Evaluate The Bracket Pairs Of A String - Leetcode Solution

Problem Statement: You are given a string s that contains some bracket pairs, represented by the characters '(' and ')'. Each bracket pair represents a dependency, where the content inside the parentheses must be evaluated before the content outside. The content inside the parentheses will only contain lowercase letters, and the content outside the parentheses will only contain uppercase letters.
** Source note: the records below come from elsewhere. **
theorem State.resetLimits_keeps {p_ : Allow} {z : State} {s : State}  (hlim_ : p_.may .lim = true) (h_ : Keeps p_ z s) : Keeps p_ z (State.resetLimits s) := by
  unfold State.resetLimits
  repeat' (first | with_reducible assumption | with_reducible exact Keeps.refl _ _ | with_reducible apply State.setLim_keeps | with_reducible apply keepsParts_intro | with_reducible exact Or.inl (by with_reducible assumption) | with_reducible exact Or.inr rfl | simp only [keeps_mk] | with_reducible refine keepsMk_of ?_ ⟨rfl, rfl⟩ (fun h_ => by first | exact h_ | simpa only [updAt_length] using h_ | with_unfolding_all rfl) ?_ ?_ | dsimp only | intro _ _ | intro _)

/-! ### Machine/IslandOps.lean -/

theorem State.islCount_keeps {p_ : Allow} {z : State} {s : State} (i n : Nat)  (h_ : Keeps p_ z s) : Keeps p_ z (State.islCount s i n) := by
  unfold State.islCount
  repeat' (first | with_reducible assumption | with_reducible exact Keeps.refl _ _ | with_reducible apply State.count_keeps | dsimp only | intro _ _ | intro _)

theorem State.activateModel_keeps {p_ : Allow} {z : State} {s : State} (t : Instant)  (hisl_ : p_.may .isl = true) (h_ : Keeps p_ z s) : Keeps p_ z (State.activateModel s t) := by
  unfold State.activateModel
  repeat' (first | with_reducible assumption | with_reducible exact Keeps.refl _ _ | with_reducible apply State.setIsl_keeps | with_reducible apply State.status_keeps | with_reducible apply keepsParts_intro | with_reducible exact Or.inl (by with_reducible assumption) | with_reducible exact Or.inr rfl | simp only [keeps_mk] | with_reducible refine keepsMk_of ?_ ⟨rfl, rfl⟩ (fun h_ => by first | exact h_ | simpa only [updAt_length] using h_ | with_unfolding_all rfl) ?_ ?_ | dsimp only | intro _ _ | intro _)

theorem State.sendSummary_keeps {p_ : Allow} {z : State} {s : State} (x : Snapshot)  (hisl_ : p_.may .isl = true) (h_ : Keeps p_ z s) : Keeps p_ z (State.sendSummary s x) := by
  unfold State.sendSummary
  repeat' (first | with_reducible assumption | with_reducible exact Keeps.refl _ _ | with_reducible apply State.setIsl_keeps | with_reducible apply State.ringOut_keeps | with_reducible apply keepsParts_intro | with_reducible exact Or.inl (by with_reducible assumption) | with_reducible exact Or.inr rfl | simp only [keeps_mk] | with_reducible refine keepsMk_of ?_ ⟨rfl, rfl⟩ (fun h_ => by first | exact h_ | simpa only [updAt_length] using h_ | with_unfolding_all rfl) ?_ ?_ | with_reducible apply keeps_ite | split | intro _ _ | dsimp only | intro _ _ | intro _)

theorem State.islHandOver_keeps {p_ : Allow} {z : State} {s : State} (g k kmax : Nat) (t : Instant)  (hevents_ : p_.may .events = true) (hisl_ : p_.may .isl = true) (h_ : Keeps p_ z s) : Keeps p_ z (State.islHandOver s g k kmax t).2 := by
  unfold State.islHandOver
  repeat' (first | with_reducible assumption | with_reducible exact Keeps.refl _ _ | with_reducible apply State.setIsl_keeps | with_reducible apply State.raiseAs_keeps | with_reducible apply State.noteRetractions_keeps | with_reducible apply keeps_foldl | with_reducible apply keeps_foldl_fst | with_reducible apply keeps_foldl_snd | intro _ _ _ | with_reducible apply keepsParts_intro | with_reducible exact Or.inl (by with_reducible assumption) | with_reducible exact Or.inr rfl | simp only [keeps_mk] | with_reducible refine keepsMk_of ?_ ⟨rfl, rfl⟩ (fun h_ => by first | exact h_ | simpa only [updAt_length] using h_ | with_unfolding_all rfl) ?_ ?_ | with_reducible apply keeps_ite | split | dsimp only | intro _ _ | intro _)
theorem State.islHandOver_keeps_of {p_ : Allow} {z : State} {s : State} {g k kmax : Nat} {t : Instant} {a_ : _} {t_ : State} (e_ : State.islHandOver s g k kmax t = (a_, t_)) (hevents_ : p_.may .events = true) (hisl_ : p_.may .isl = true) (h_ : Keeps p_ z s) : Keeps p_ z t_ := by
  have k_ := State.islHandOver_keeps (z := z) g k kmax t hevents_ hisl_ h_
  rw [e_] at k_; exact k_

theorem State.noteEval_keeps {p_ : Allow} {z : State} {s : State} (v : View) (o : IslOut)  (h_ : Keeps p_ z s) : Keeps p_ z (State.noteEval s v o) := by
  unfold State.noteEval
  repeat' (first | with_reducible assumption | with_reducible exact Keeps.refl _ _ | with_reducible apply State.islCount_keeps | with_reducible apply State.status_keeps | with_reducible apply keeps_ite | split | dsimp only | intro _ _ | intro _)

theorem State.islProv_keeps {p_ : Allow} {z : State} {s : State} (m : Model) (v : View)  (hisl_ : p_.may .isl = true) (h_ : Keeps p_ z s) : Keeps p_ z (State.islProv s m v) := by
  unfold State.islProv
  repeat' (first | with_reducible assumption | with_reducible exact Keeps.refl _ _ | with_reducible apply State.setIsl_keeps | with_reducible apply State.noteEval_keeps | with_reducible apply State.setRf_keeps | with_reducible apply State.islCount_keeps | with_reducible apply State.status_keeps | with_reducible apply keepsParts_intro | with_reducible exact Or.inl (by with_reducible assumption) | with_reducible exact Or.inr rfl | simp only [keeps_mk] | with_reducible refine keepsMk_of ?_ ⟨rfl, rfl⟩ (fun h_ => by first | exact h_ | simpa only [updAt_length] using h_ | with_unfolding_all rfl) ?_ ?_ | with_reducible apply keeps_ite | split | dsimp only | intro _ _ | intro _)

theorem State.showView_keeps {p_ : Allow} {z : State} {s : State} (v : View) (x : IslShow)  (hisl_ : p_.may .isl = true) (h_ : Keeps p_ z s) : Keeps p_ z (State.showView s v x) := by
  unfold State.showView
  repeat' (first | with_reducible assumption | with_reducible exact Keeps.refl _ _ | with_reducible apply State.setIsl_keeps | with_reducible apply State.status_keeps | with_reducible apply keepsParts_intro | with_reducible exact Or.inl (by with_reducible assumption) | with_reducible exact Or.inr rfl | simp only [keeps_mk] | with_reducible refine keepsMk_of ?_ ⟨rfl, rfl⟩ (fun h_ => by first | exact h_ | simpa only [updAt_length] using h_ | with_unfolding_all rfl) ?_ ?_ | dsimp only | intro _ _ | intro _)

theorem State.islCommitView_keeps {p_ : Allow} {z : State} {s : State} (m : Model) (v : View)  (hisl_ : p_.may .isl = true) (h_ : Keeps p_ z s) : Keeps p_ z (State.islCommitView s m v) := by
  unfold State.islCommitView
  repeat' (first | with_reducible assumption | with_reducible exact Keeps.refl _ _ | with_reducible apply State.setIsl_keeps | with_reducible apply State.noteEval_keeps | with_reducible apply State.showView_keeps | with_reducible apply keepsParts_intro | with_reducible exact Or.inl (by with_reducible assumption) | with_reducible exact Or.inr rfl | simp only [keeps_mk] | with_reducible refine keepsMk_of ?_ ⟨rfl, rfl⟩ (fun h_ => by first | exact h_ | simpa only [updAt_length] using h_ | with_unfolding_all rfl) ?_ ?_ | dsimp only | intro _ _ | intro _)

theorem State.islRestore_keeps {p_ : Allow} {z : State} {s : State} (k : Nat)  (hisl_ : p_.may .isl = true) (h_ : Keeps p_ z s) : Keeps p_ z (State.islRestore s k).2 := by
  unfold State.islRestore
  repeat' (first | with_reducible assumption | with_reducible exact Keeps.refl _ _ | with_reducible apply State.setIsl_keeps | with_reducible apply keeps_foldl | with_reducible apply keeps_foldl_fst | with_reducible apply keeps_foldl_snd | intro _ _ _ | with_reducible apply keepsParts_intro | with_reducible exact Or.inl (by with_reducible assumption) | with_reducible exact Or.inr rfl | simp only [keeps_mk] | with_reducible refine keepsMk_of ?_ ⟨rfl, rfl⟩ (fun h_ => by first | exact h_ | simpa only [updAt_length] using h_ | with_unfolding_all rfl) ?_ ?_ | with_reducible apply keeps_ite | split | dsimp only | intro _ _ | intro _)
theorem State.islRestore_keeps_of {p_ : Allow} {z : State} {s : State} {k : Nat} {a_ : _} {t_ : State} (e_ : State.islRestore s k = (a_, t_)) (hisl_ : p_.may .isl = true) (h_ : Keeps p_ z s) : Keeps p_ z t_ := by
  have k_ := State.islRestore_keeps (z := z) k hisl_ h_
  rw [e_] at k_; exact k_

theorem State.islCommitEval_keeps {p_ : Allow} {z : State} {s : State} (m : Model) (v : View)  (hevents_ : p_.may .events = true) (hisl_ : p_.may .isl = true) (h_ : Keeps p_ z s) : Keeps p_ z (State.islCommitEval s m v).2 := by
  unfold State.islCommitEval
  repeat' (first | with_reducible assumption | with_reducible exact Keeps.refl _ _ | with_reducible apply State.islRestore_keeps | with_reducible apply State.islCommitView_keeps | with_reducible apply State.issueBarrier_keeps | with_reducible apply State.islHandOver_keeps | with_reducible apply State.islProv_keeps | with_reducible refine State.islRestore_keeps_of (by with_reducible assumption) ?_ ?_ | with_reducible refine State.islHandOver_keeps_of (by with_reducible assumption) ?_ ?_ ?_ | with_reducible apply keeps_foldl | with_reducible apply keeps_foldl_fst | with_reducible apply keeps_foldl_snd | intro _ _ _ | dsimp only | intro _ _ | intro _)
theorem State.islCommitEval_keeps_of {p_ : Allow} {z : State} {s : State} {m : Model} {v : View} {a_ : _} {t_ : State} (e_ : State.islCommitEval s m v = (a_, t_)) (hevents_ : p_.may .events = true) (hisl_ : p_.may .isl = true) (h_ : Keeps p_ z s) : Keeps p_ z t_ := by
  have k_ := State.islCommitEval_keeps (z := z) m v hevents_ hisl_ h_
  rw [e_] at k_; exact k_

theorem State.islConfirm_keeps {p_ : Allow} {z : State} {s : State} (m : Model) (c : IslCkpt)  (hevents_ : p_.may .events = true) (hisl_ : p_.may .isl = true) (h_ : Keeps p_ z s) : Keeps p_ z (State.islConfirm s m c).2 := by
  unfold State.islConfirm
  repeat' (first | with_reducible assumption | with_reducible exact Keeps.refl _ _ | with_reducible apply State.setIsl_keeps | with_reducible apply State.showView_keeps | with_reducible apply State.islHandOver_keeps | with_reducible refine State.islHandOver_keeps_of (by with_reducible assumption) ?_ ?_ ?_ | with_reducible apply keepsParts_intro | with_reducible exact Or.inl (by with_reducible assumption) | with_reducible exact Or.inr rfl | simp only [keeps_mk] | with_reducible refine keepsMk_of ?_ ⟨rfl, rfl⟩ (fun h_ => by first | exact h_ | simpa only [updAt_length] using h_ | with_unfolding_all rfl) ?_ ?_ | dsimp only | intro _ _ | intro _)
theorem State.islConfirm_keeps_of {p_ : Allow} {z : State} {s : State} {m : Model} {c : IslCkpt} {a_ : _} {t_ : State} (e_ : State.islConfirm s m c = (a_, t_)) (hevents_ : p_.may .events = true) (hisl_ : p_.may .isl = true) (h_ : Keeps p_ z s) : Keeps p_ z t_ := by
  have k_ := State.islConfirm_keeps (z := z) m c hevents_ hisl_ h_
  rw [e_] at k_; exact k_

theorem State.islCommit_keeps {p_ : Allow} {z : State} {s : State} (m : Model) (x : Snapshot) (confirmed : Bool)  (hevents_ : p_.may .events = true) (hisl_ : p_.may .isl = true) (h_ : Keeps p_ z s) : Keeps p_ z (State.islCommit s m x confirmed).2 := by
  unfold State.islCommit
  repeat' (first | with_reducible assumption | with_reducible exact Keeps.refl _ _ | with_reducible apply State.islConfirm_keeps | with_reducible apply State.islCommitEval_keeps | with_reducible refine State.islConfirm_keeps_of (by with_reducible assumption) ?_ ?_ ?_ | with_reducible refine State.islCommitEval_keeps_of (by with_reducible assumption) ?_ ?_ ?_ | with_reducible apply keepsParts_intro | with_reducible exact Or.inl (by with_reducible assumption) | with_reducible exact Or.inr rfl | simp only [keeps_mk] | with_reducible refine keepsMk_of ?_ ⟨rfl, rfl⟩ (fun h_ => by first | exact h_ | simpa only [updAt_length] using h_ | with_unfolding_all rfl) ?_ ?_ | with_reducible apply keeps_ite | split | intro _ _ | dsimp only | intro _ _ | intro _)
theorem State.islCommit_keeps_of {p_ : Allow} {z : State} {s : State} {m : Model} {x : Snapshot} {confirmed : Bool} {a_ : _} {t_ : State} (e_ : State.islCommit s m x confirmed = (a_, t_)) (hevents_ : p_.may .events = true) (hisl_ : p_.may .isl = true) (h_ : Keeps p_ z s) : Keeps p_ z t_ := by
  have k_ := State.islCommit_keeps (z := z) m x confirmed hevents_ hisl_ h_
  rw [e_] at k_; exact k_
You need to evaluate the string and return it with all the bracket pairs evaluated first.

Example:

Input: s = "(a)(b)" Output: "ab"

Input: s = "(a(b(c)d))" Output: "abcd"

Solution:

The problem is asking us to evaluate the bracket pairs of a string. We will solve this problem using stack data structure.

Algorithm:

1. Create a stack to store all the characters while traversing the string from left to right.

2. While traversing the string, if encounters an opening bracket of '(' of a pair, we will push it into the stack.

3. If we encounter a closing bracket ')', then pop the characters from the stack until we reach the opening bracket '('.

4. If we find any character between the opening and closing brackets, we will append it to the result.

5. Once we have evaluated all the bracket pairs, append all the remaining characters of the stack to the result.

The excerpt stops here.